▶ [YOUR OBJECTIVE]: Go through the entries below and say how many lines contain the string "bitOf"; write only that number.

Saved entries:
/-- A checked frame is learned from, forwarded round an HSR ring, and queued (PRESUMED, log entry 17). -/
def State.ethForward (s : State) (p : Nat) (f : EthFrame) : State :=
  let vid := (f.tag.map (·.1)).getD (s.rd R.ES_PORT_CFG_PVID p)
  let s := s.updEth (fun e => { e with macs := (f.src, vid, p) :: e.macs.filter (fun m => !(m.1 == f.src && m.2.1 == vid)) })
  let q := s.queueOf p f
  let s := match s.twin p with
    | some t => if s.rd R.ES_CTRL_RED_MODE = 4 && f.dst != Config.ownMac then s.ethEnqueue t q f else s
    | none => s
  let dest := s.ethDest p vid f
  let s := if dest.any (svcApart p) then s.wr R.ES_STATUS_SVC_BLOCK 1 else s
  s.ethSend (dest.filter (fun x => !svcApart p x)) q f

/-- The switch core restarts: nothing is forwarded on the plant ports (R462). -/
def State.switchHolds (s : State) (p : Nat) : Bool := s.fw.restarting.contains 3 && decide (p < 4)

/-- ETH_FRAME_RX: a frame enters a switch port (R321 to R325, R331). -/
def execEthFrameRx (p : Nat) (f : EthFrame) (s : State) : Next := .next <|
  if 7 ≤ p || s.switchHolds p || !s.bit R.ES_CTRL_EN || !s.bit R.ES_PORT_CFG_EN p || !s.bit R.ES_PORT_CFG_LINK p then s
  else
    let s := s.inc R.ES_PORT_CFG_RX p
    let limit := if p = 4 || p = 5 then 9216 else 2048
    let sec := s.secOn p && !(f.supervision && f.an.isNone && s.bit R.ES_MACSEC_SUP_CLEAR p)
    if limit < f.len then s.inc R.ES_PORT_CFG_OVERSIZE p
    else match (if sec then s.secCheck p f else some id) with
      | none => s.inc R.ES_MACSEC_ICV_FAIL p
      | some g =>
        let s := if sec then s.updSec p g else s
        if (s.twin p).isSome && f.src = Config.ownMac then s
        else if f.supervision then
          match s.twin p with
          | some t =>
            let s := s.updEth (fun e => { e with supRx := updAt e.supRx (p / 2) (fun _ => s.tb.frc) })
            if s.rd R.ES_CTRL_RED_MODE = 4 then s.ethEnqueue t (s.queueOf p f) f else s
          | none => s.ethForward p f
        else match s.twin p, f.redSeq with
          | some _, some n =>
            let fresh := s.eth.seen.filter (fun x => decide (s.tb.frc ≤ x.2.2 + 40000000))
            let key := p / 2 * 65536 + n % 65536
            if fresh.any (fun x => x.1 == f.src && x.2.1 == key) then s
            else (s.updEth (fun e => { e with seen := (f.src, key, s.tb.frc) :: fresh })).ethForward p f
          | _, _ => s.ethForward p f

/-- The timetabled windows of a partner link in tb from the tick (R91, R324): the exchange from x to the cut-over, the digest from
cycle G. -/
def State.partnerWindows (s : State) : List (Nat × Nat) :=
  match s.timetable with
  | some m => if s.inRun && m.shared.pair == 1 then
      [(m.decl.exStart / 8, (m.decl.cutOver + 7) / 8), (s.G / 8, s.G / 8 + Config.digestWindow)] else []
  | none => []

/-- A frame of `len` bytes may start on a partner link now: no window is open, and its last bit leaves at least 250 tb before the
next opens (R324; 10 Gbit/s). -/
def State.partnerClear (s : State) (len : Nat) : Bool :=
  let t := s.tb.frc - s.tb.lastTick
  let e := t + (8 * len + 99) / 100
  s.partnerWindows.all (fun w => decide (w.2 ≤ t) || decide (e + 250 ≤ w.1))

/-- ETH_FRAME_TX: the highest queue that holds a frame sends its next (R323, R324). -/
def execEthFrameTx (p : Nat) (s : State) : Next := .next <|
  if 8 ≤ p || s.switchHolds p || (s.secOn p && !s.bit R.ES_MACSEC_KEY_OK p) || !s.bit R.ES_CTRL_EN || (p < 7 && (!s.bit R.ES_PORT_CFG_EN p || !s.bit R.ES_PORT_CFG_LINK p)) then s
  else match (List.range 8).reverse.find? (fun q => !(s.eth.queues.getD (8 * p + q) []).isEmpty) with
    | none => s
    | some q =>
      match s.eth.queues.getD (8 * p + q) [] with
      | [] => s
      | f :: fs =>
        if (p == 4 || p == 5) && !s.partnerClear (f.len + if s.secOn p then 32 else 0) then s
        else
          let s := (s.updEth (fun e => { e with queues := updAt e.queues (8 * p + q) (fun _ => fs) })).bufLow
          let s := if p < 7 then s.inc R.ES_PORT_CFG_TX p else s
          (s.emit (.eth p) .frame [f.dst, f.src, f.etype, f.len] f.payload).secSent p

/-- PRP_SUPERVISION_SEND: every 2 s on every redundant port (R325). -/
def execPrpSupervisionSend (s : State) : Next := .next <|
  let ports := (List.range 4).filter (fun p => (s.twin p).isSome)
  if ports.isEmpty || decide (s.tb.frc < s.eth.supTx + 200000000) then s
  else ports.foldl (fun s p => s.emit (.eth p) .mark [0x88FB]) (s.updEth (fun e => { e with supTx := s.tb.frc }))

/-- SUPERVISION_MISSING: none for 3 intervals (R340). -/
def execSupervisionMissing (s : State) : Next := .next <|
  if (List.range 4).any (fun p => (s.twin p).isSome && decide (s.eth.supRx.getD (p / 2) 0 + 600000000 ≤ s.tb.frc)) then s.wr R.ES_STATUS_RED_ERR 1
  else s

/-! ### The route table (R326, R330) -/

/-- A field of a route entry. -/
def State.routeFld (s : State) (base e off n : Nat) : Nat := leNat (s.bytes (base + 32 * e + off) n)

/-- The valid entries of a table, ascending. -/
def State.routeValid (s : State) (base : Nat) : List Nat :=
  (((s.mem.filter (fun c => decide (base ≤ c.1) && decide (c.1 < base + 0x40000))).map (fun c => (c.1 - base) / 32)).eraseDups).filter
    (fun e => s.routeFld base e 0 2 % 2 == 1)

/-- DIR, KIND, URGENT, PCP and PORTS of a live entry. -/
def State.routeDir (s : State) (e : Nat) : Nat := bitsOf (s.routeFld Config.routeBase e 0 2) 1 1
def State.routeKind (s : State) (e : Nat) : Nat := bitsOf (s.routeFld Config.routeBase e 0 2) 2 1
def State.routeUrgent (s : State) (e : Nat) : Bool := bitOf (s.routeFld Config.routeBase e 0 2) 3
def State.routePcp (s : State) (e : Nat) : Nat := bitsOf (s.routeFld Config.routeBase e 0 2) 4 3
def State.routePorts (s : State) (e : Nat) : List Nat :=
  (List.range 6).filter (fun p => bitOf (s.routeFld Config.routeBase e 0 2) (8 + p))
def State.routeRing (s : State) (e : Nat) : Nat := s.routeFld Config.routeBase e 2 1
def State.routePeer (s : State) (e : Nat) : Nat := s.routeFld Config.routeBase e 8 2
def State.routeId (s : State) (e : Nat) : Nat := s.routeFld Config.routeBase e 0x14 2

/-- Two valid inbound entries of the shadow table share SRC_PLANT, ROUTE_ID and KIND (R330). -/
def State.routeDup (s : State) : Bool :=
  let b := Config.routeShadow
  let key (e : Nat) : Nat × Nat × Nat := (s.routeFld b e 8 2, s.routeFld b e 0x14 2, bitsOf (s.routeFld b e 0 2) 2 1)
  let ins := (s.routeValid b).filter (fun e => bitOf (s.routeFld b e 0 2) 1)
  ins.any (fun e => ins.any (fun f => e != f && key e == key f))

/-- Copy one table over the other. -/
def State.routeCopy (s : State) (src dst : Nat) : State :=
  let cells := s.mem.filter (fun c => decide (src ≤ c.1) && decide (c.1 < src + 0x40000))
  cells.foldl (fun s c => s.setByte (dst + (c.1 - src)) c.2) (s.clearMem dst (dst + 0x40000))

/-- Submit the shadow table for the next tick (R330) (DEDUCED, log entry 42). -/
def State.routeApply (s : State) : State :=
  if s.routeDup then ((s.wr R.ES_RT_STATUS_REFUSED 1).wr R.ES_RT_STATUS_PENDING 0).applyDone 0x40090200 0x0541
  else s.wr R.ES_RT_STATUS_PENDING 1

/-- ES_RT_APPLY (R330). -/
def execEsRtApply (s : State) : Next := .next s.routeApply

/-- The shadow copy is reloaded from the live table (DESIGN CHOICE, log entry 43). -/
def State.routeCancel (s : State) : State := 
  ((s.routeCopy Config.routeBase Config.routeShadow).wr R.ES_RT_STATUS_PENDING 0).applyDone 0x40090200 stCancelled

/-- ES_RT_CANCEL (R340). -/
def execEsRtCancel (s : State) : Next := .next s.routeCancel

/-! ### Fabric frames (R327 to R329) -/

/-- What the route engine holds of entry `e`. -/
def State.route (s : State) (e : Nat) : Route :=
  (s.eth.routes.find? (fun r => r.entry == e)).getD { entry := e, seqTx := 0, waiting := [], since := 0, seqRx := none, frames := 0, gaps := 0 }

/-- Set it. -/
def State.setRoute (s : State) (r : Route) : State :=
  s.updEth (fun e => { e with routes := r :: e.routes.filter (fun x => x.entry != r.entry) })

/-- A fabric frame leaves on entry `e` with a payload of `count` entries or messages (R328); a following unit only counts SEQ
(R351). -/
def State.fabricOut (s : State) (e count : Nat) (data : Bytes) : State :=
  let r := s.route e
  let vid := s.routeFld Config.routeBase e 10 2 % 4096
  let payload := leBytes 1 1 ++ leBytes 1 (s.routeKind e) ++ leBytes 2 (s.rd R.ES_PLANT) ++ leBytes 2 (s.routePeer e) ++
    leBytes 2 (s.routeId e) ++ leBytes 4 r.seqTx ++ leBytes 1 count ++ List.replicate 3 0 ++ data
  let f : EthFrame :=
    { dst := s.routeFld Config.routeBase e 12 6, src := Config.ownMac, tag := if vid = 0 then none else some (vid, s.routePcp e),
      etype := s.rd R.ES_RT_ETYPE, len := 18 + (if vid = 0 then 0 else 4) + payload.length, ptpEvent := false, supervision := false,
      redSeq := none, an := none, pn := 0, icvOk := true, payload }
  let s := s.setRoute { r with seqTx := (r.seqTx + 1) % 2 ^ 32, waiting := [], frames := r.frames + 1 }
  if s.canListens then s else s.ethSend (s.routePorts e) (if s.routeUrgent e then 7 else s.routePcp e) f

/-- The waiting entries of a route leave in a fabric frame. -/
def State.fabricFlush (s : State) (e : Nat) : State :=
  let w := (s.route e).waiting
  if w.isEmpty then s else s.fabricOut e w.length (w.flatMap id)

/-- FABRIC_FRAME_SEND (R327). -/
def execFabricFrameSend (entry : Nat) (s : State) : Next := .next (if s.fw.restarting.contains 3 then s else s.fabricFlush entry)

▶ [TASK RESPONSE]: 3